◆ BRIEF:
Reproduce each entry exactly as written.

◆ DATA:
-- ==== Sys2Proof/Machine/Ports.lean ====
section
/-! DEFINITION. The Spine Port Unit (chapter 9): classification of arrivals with the admission answers, egress and the link
events. -/

namespace Sys2Proof.Machine

/-- A frame arrives on a port: the part is out of reset and the port is UP. What reaches a DOWN port is lost (R169, R179,
log 15). -/
def arriving (link : Link) (s : State) : Bool := decide (link = .up) && !s.inReset

/-- A service-type frame too short for the common header (R197). -/
def dropHeader (s : State) : State := { s with counters := { s.counters with headerDrops := bump s.counters.headerDrops } }

/-! ### Arrivals from the shops (R170 to R172) -/

/-- The first `len` bytes at `off` of a body that holds them, and zeros of a body that does not (R199). -/
def heldBytes (body : List Byte) (off len : Nat) : List Byte :=
  if off + len ≤ body.length then (body.drop off).take len else List.replicate len 0

/-- The kind byte an admission answer echoes (R199). -/
def answerKind (f : Frame) : Nat := beNat (heldBytes (bodyOf f) 0 1)

/-- The answer of Request Admission (R171, R199). -/
def answerFrame (cfg : Settings) (f : Frame) (reason : DeclineReason) : Frame :=
  partFrame cfg kindResponse (headerSource f)
    (responseBody (answerKind f) (.declined reason) (answerConditions (RequestKind.ofCode (answerKind f)))
      (beNat (heldBytes (bodyOf f) 2 4)) (heldBytes (bodyOf f) 6 8) 0 noView none)

/-- The answer offered to the shop engine egress queue, a reserved place not being free; the declines counter of its reason
rises either way (R171, R175). -/
def answer (reason : DeclineReason) (f : Frame) (s : State) : State :=
  { s with
    shopOut := if shopPlaces s < Config.shopCapacity then
        s.shopOut ++ [{ frame := answerFrame s.settings f reason, origin := .answer }] else s.shopOut
    counters :=
      if shopPlaces s < Config.shopCapacity then countDecline reason s.counters
      else { countDecline reason s.counters with shopFullDrops := bump s.counters.shopFullDrops } }

/-- What R170 makes of a frame from the shop port. -/
inductive ShopFate where
  | forward
  | header
  | answered (reason : DeclineReason)
  | taken (request : TillRequest)
  deriving DecidableEq, Repr

/-- Steps 1 to 9 of R170 in order. -/
def shopFate (s : State) (f : Frame) : ShopFate :=
  if f.etherType ≠ BitVec.ofNat 16 s.settings.serviceType then .forward
  else if hasHeader f = false then .header
  else if headerKind f ≠ kindTransaction then .forward
  else match transactionCard (bodyOf f) with
    | none => .answered .format
    | some card =>
      match matchProgram (admissionPrograms s) card with
      | none => .forward
      | some _ =>
        match laneOfStation s.lanes (headerSource f) with
        | none => .answered .terminal
        | some (merchant, lane) =>
          match transactionKind f with
          | none => .answered .format
          | some kind =>
            if s.ingress.length < Config.ingressCapacity then .taken (transactionRequest f kind card merchant lane)
            else .answered .late

def shopArrival (f : Frame) (s : State) : State :=
  if arriving s.shopLink s then
    match shopFate s f with
    | .forward => forwardToOffice f s
    | .header => dropHeader s
    | .answered reason => answer reason f s
    | .taken request => { s with ingress := s.ingress ++ [request] }
  else s

/-- SHOP_FRAME_ARRIVAL (R170). -/
def execShopFrameArrival (f : Frame) (s : State) : Host.Outcome State Fault Refusal := .next (shopArrival f s)

/-! ### Arrivals from the office (R173) -/

/-- What R173 makes of a frame from the office port. -/
inductive OfficeFate where
  | forward
  | header
  | management
  | gateway
  | foreign
  deriving DecidableEq, Repr

/-- The table of R173; a controller that is also the gateway sends management requests. -/
def officeFate (cfg : Settings) (f : Frame) : OfficeFate :=
  if f.etherType ≠ BitVec.ofNat 16 cfg.serviceType then .forward
  else if hasHeader f = false then .header
  else if headerDestination f ≠ cfg.engineStation then .forward
  else if headerSource f = cfg.controllerStation then .management
  else if headerSource f = cfg.gatewayStation then .gateway
  else .foreign

/-- A frame handed to the Responder waits in its input queue, or is dropped and counted (R183). -/
def handManagement (f : Frame) (s : State) : State :=
  { s with
    mgmtIn := if s.mgmtIn.length < Config.inputCapacity then s.mgmtIn ++ [f] else s.mgmtIn
    counters := if s.mgmtIn.length < Config.inputCapacity then s.counters
      else { s.counters with mgmtOverflow := bump s.counters.mgmtOverflow } }

def officeArrival (f : Frame) (s : State) : State :=
  if arriving s.officeLink s then
    match officeFate s.settings f with
    | .forward => forwardToShop f s
    | .header => dropHeader s
    | .management => handManagement f s
    | .gateway => { s with gatewayIn := s.gatewayIn ++ [f] }
    | .foreign => { s with counters := { s.counters with foreignDrops := bump s.counters.foreignDrops } }
  else s

/-- OFFICE_FRAME_ARRIVAL (R173). -/
def execOfficeFrameArrival (f : Frame) (s : State) : Host.Outcome State Fault Refusal := .next (officeArrival f s)

/-! ### Egress (R176) -/

/-- The shop port sends: an engine frame first (R176). -/
def shopEgress (s : State) : State :=
  match s.shopOut with
  | e :: rest => { s with shopOut := rest, out := s.out ++ [(.shop, e.frame)] }
  | [] =>
    match s.toShop with
    | f :: rest => { s with toShop := rest, out := s.out ++ [(.shop, f)] }
    | [] => s

/-- The office port sends: an engine frame first, and the place it frees goes to the oldest instruction awaiting egress
(R157, R175, R176). -/
def officeEgress (s : State) : State :=
  match s.officeOut with
  | e :: rest => placeInstructions { s with officeOut := rest, out := s.out ++ [(.office, e.frame)] }
  | [] =>
    match s.toOffice with
    | f :: rest => { s with toOffice := rest, out := s.out ++ [(.office, f)] }
    | [] => s

def frameEgressStep (port : Port) (s : State) : State :=
  match port with
  | .shop => if arriving s.shopLink s then shopEgress s else s
  | .office => if arriving s.officeLink s then officeEgress s else s

/-- FRAME_EGRESS (R176). -/
def execFrameEgress (port : Port) (s : State) : Host.Outcome State Fault Refusal := .next (frameEgressStep port s)

/-! ### Links (R169) -/

/-- The flush of the shop port's queues: each frame discarded is counted; a reserved place stays (R169). -/
def flushShop (s : State) : State :=
  { s with
    shopLink := .down, toShop := [], shopOut := []
    counters := { s.counters with
      shopLinkDrops := bumpBy (s.toShop.length + s.shopOut.length) s.counters.shopLinkDrops } }

/-- The flush of the office port's queues (R169). -/
def flushOffice (s : State) : State :=
  { s with
    officeLink := .down, toOffice := [], officeOut := []
    counters := { s.counters with
      officeLinkDrops := bumpBy (s.toOffice.length + s.officeOut.length) s.counters.officeLinkDrops } }

/-- A port goes from UP to DOWN. The places freed at the office port are offered to the instructions awaiting egress, which
a DOWN port drops, their slots TIMING (R157, R169). -/
def linkDownStep (port : Port) (s : State) : State :=
  match port with
  | .shop => if s.shopLink = .up then flushShop s else s
  | .office => if s.officeLink = .up then placeInstructions (flushOffice s) else s

/-- LINK_DOWN (R169). -/
def execLinkDown (port : Port) (s : State) : Host.Outcome State Fault Refusal := .next (linkDownStep port s)

/-- A port returns to UP with egress queues that hold no frame (R169). -/
def linkUpStep (port : Port) (s : State) : State :=
  match port with
  | .shop => if s.shopLink = .down then { s with shopLink := .up, toShop := [], shopOut := [] } else s
  | .office => if s.officeLink = .down then { s with officeLink := .up, toOffice := [], officeOut := [] } else s

/-- LINK_UP (R169). -/
def execLinkUp (port : Port) (s : State) : Host.Outcome State Fault Refusal := .next (linkUpStep port s)

end Sys2Proof.Machine
end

◆ ANSWER TO THE PROBLEM:
-- ==== Sys2Proof/Machine/Ports.lean ====
section
/-! DEFINITION. The Spine Port Unit (chapter 9): classification of arrivals with the admission answers, egress and the link
events. -/

namespace Sys2Proof.Machine

/-- A frame arrives on a port: the part is out of reset and the port is UP. What reaches a DOWN port is lost (R169, R179,
log 15). -/
def arriving (link : Link) (s : State) : Bool := decide (link = .up) && !s.inReset

/-- A service-type frame too short for the common header (R197). -/
def dropHeader (s : State) : State := { s with counters := { s.counters with headerDrops := bump s.counters.headerDrops } }

/-! ### Arrivals from the shops (R170 to R172) -/

/-- The first `len` bytes at `off` of a body that holds them, and zeros of a body that does not (R199). -/
def heldBytes (body : List Byte) (off len : Nat) : List Byte :=
  if off + len ≤ body.length then (body.drop off).take len else List.replicate len 0

/-- The kind byte an admission answer echoes (R199). -/
def answerKind (f : Frame) : Nat := beNat (heldBytes (bodyOf f) 0 1)

/-- The answer of Request Admission (R171, R199). -/
def answerFrame (cfg : Settings) (f : Frame) (reason : DeclineReason) : Frame :=
  partFrame cfg kindResponse (headerSource f)
    (responseBody (answerKind f) (.declined reason) (answerConditions (RequestKind.ofCode (answerKind f)))
      (beNat (heldBytes (bodyOf f) 2 4)) (heldBytes (bodyOf f) 6 8) 0 noView none)

/-- The answer offered to the shop engine egress queue, a reserved place not being free; the declines counter of its reason
rises either way (R171, R175). -/
def answer (reason : DeclineReason) (f : Frame) (s : State) : State :=
  { s with
    shopOut := if shopPlaces s < Config.shopCapacity then
        s.shopOut ++ [{ frame := answerFrame s.settings f reason, origin := .answer }] else s.shopOut
    counters :=
      if shopPlaces s < Config.shopCapacity then countDecline reason s.counters
      else { countDecline reason s.counters with shopFullDrops := bump s.counters.shopFullDrops } }

/-- What R170 makes of a frame from the shop port. -/
inductive ShopFate where
  | forward
  | header
  | answered (reason : DeclineReason)
  | taken (request : TillRequest)
  deriving DecidableEq, Repr

/-- Steps 1 to 9 of R170 in order. -/
def shopFate (s : State) (f : Frame) : ShopFate :=
  if f.etherType ≠ BitVec.ofNat 16 s.settings.serviceType then .forward
  else if hasHeader f = false then .header
  else if headerKind f ≠ kindTransaction then .forward
  else match transactionCard (bodyOf f) with
    | none => .answered .format
    | some card =>
      match matchProgram (admissionPrograms s) card with
      | none => .forward
      | some _ =>
        match laneOfStation s.lanes (headerSource f) with
        | none => .answered .terminal
        | some (merchant, lane) =>
          match transactionKind f with
          | none => .answered .format
          | some kind =>
            if s.ingress.length < Config.ingressCapacity then .taken (transactionRequest f kind card merchant lane)
            else .answered .late

def shopArrival (f : Frame) (s : State) : State :=
  if arriving s.shopLink s then
    match shopFate s f with
    | .forward => forwardToOffice f s
    | .header => dropHeader s
    | .answered reason => answer reason f s
    | .taken request => { s with ingress := s.ingress ++ [request] }
  else s

/-- SHOP_FRAME_ARRIVAL (R170). -/
def execShopFrameArrival (f : Frame) (s : State) : Host.Outcome State Fault Refusal := .next (shopArrival f s)

/-! ### Arrivals from the office (R173) -/

/-- What R173 makes of a frame from the office port. -/
inductive OfficeFate where
  | forward
  | header
  | management
  | gateway
  | foreign
  deriving DecidableEq, Repr

/-- The table of R173; a controller that is also the gateway sends management requests. -/
def officeFate (cfg : Settings) (f : Frame) : OfficeFate :=
  if f.etherType ≠ BitVec.ofNat 16 cfg.serviceType then .forward
  else if hasHeader f = false then .header
  else if headerDestination f ≠ cfg.engineStation then .forward
  else if headerSource f = cfg.controllerStation then .management
  else if headerSource f = cfg.gatewayStation then .gateway
  else .foreign

/-- A frame handed to the Responder waits in its input queue, or is dropped and counted (R183). -/
def handManagement (f : Frame) (s : State) : State :=
  { s with
    mgmtIn := if s.mgmtIn.length < Config.inputCapacity then s.mgmtIn ++ [f] else s.mgmtIn
    counters := if s.mgmtIn.length < Config.inputCapacity then s.counters
      else { s.counters with mgmtOverflow := bump s.counters.mgmtOverflow } }

def officeArrival (f : Frame) (s : State) : State :=
  if arriving s.officeLink s then
    match officeFate s.settings f with
    | .forward => forwardToShop f s
    | .header => dropHeader s
    | .management => handManagement f s
    | .gateway => { s with gatewayIn := s.gatewayIn ++ [f] }
    | .foreign => { s with counters := { s.counters with foreignDrops := bump s.counters.foreignDrops } }
  else s

/-- OFFICE_FRAME_ARRIVAL (R173). -/
def execOfficeFrameArrival (f : Frame) (s : State) : Host.Outcome State Fault Refusal := .next (officeArrival f s)

/-! ### Egress (R176) -/

/-- The shop port sends: an engine frame first (R176). -/
def shopEgress (s : State) : State :=
  match s.shopOut with
  | e :: rest => { s with shopOut := rest, out := s.out ++ [(.shop, e.frame)] }
  | [] =>
    match s.toShop with
    | f :: rest => { s with toShop := rest, out := s.out ++ [(.shop, f)] }
    | [] => s

/-- The office port sends: an engine frame first, and the place it frees goes to the oldest instruction awaiting egress
(R157, R175, R176). -/
def officeEgress (s : State) : State :=
  match s.officeOut with
  | e :: rest => placeInstructions { s with officeOut := rest, out := s.out ++ [(.office, e.frame)] }
  | [] =>
    match s.toOffice with
    | f :: rest => { s with toOffice := rest, out := s.out ++ [(.office, f)] }
    | [] => s

def frameEgressStep (port : Port) (s : State) : State :=
  match port with
  | .shop => if arriving s.shopLink s then shopEgress s else s
  | .office => if arriving s.officeLink s then officeEgress s else s

/-- FRAME_EGRESS (R176). -/
def execFrameEgress (port : Port) (s : State) : Host.Outcome State Fault Refusal := .next (frameEgressStep port s)

/-! ### Links (R169) -/

/-- The flush of the shop port's queues: each frame discarded is counted; a reserved place stays (R169). -/
def flushShop (s : State) : State :=
  { s with
    shopLink := .down, toShop := [], shopOut := []
    counters := { s.counters with
      shopLinkDrops := bumpBy (s.toShop.length + s.shopOut.length) s.counters.shopLinkDrops } }

/-- The flush of the office port's queues (R169). -/
def flushOffice (s : State) : State :=
  { s with
    officeLink := .down, toOffice := [], officeOut := []
    counters := { s.counters with
      officeLinkDrops := bumpBy (s.toOffice.length + s.officeOut.length) s.counters.officeLinkDrops } }

/-- A port goes from UP to DOWN. The places freed at the office port are offered to the instructions awaiting egress, which
a DOWN port drops, their slots TIMING (R157, R169). -/
def linkDownStep (port : Port) (s : State) : State :=
  match port with
  | .shop => if s.shopLink = .up then flushShop s else s
  | .office => if s.officeLink = .up then placeInstructions (flushOffice s) else s

/-- LINK_DOWN (R169). -/
def execLinkDown (port : Port) (s : State) : Host.Outcome State Fault Refusal := .next (linkDownStep port s)

/-- A port returns to UP with egress queues that hold no frame (R169). -/
def linkUpStep (port : Port) (s : State) : State :=
  match port with
  | .shop => if s.shopLink = .down then { s with shopLink := .up, toShop := [], shopOut := [] } else s
  | .office => if s.officeLink = .down then { s with officeLink := .up, toOffice := [], officeOut := [] } else s

/-- LINK_UP (R169). -/
def execLinkUp (port : Port) (s : State) : Host.Outcome State Fault Refusal := .next (linkUpStep port s)

end Sys2Proof.Machine
end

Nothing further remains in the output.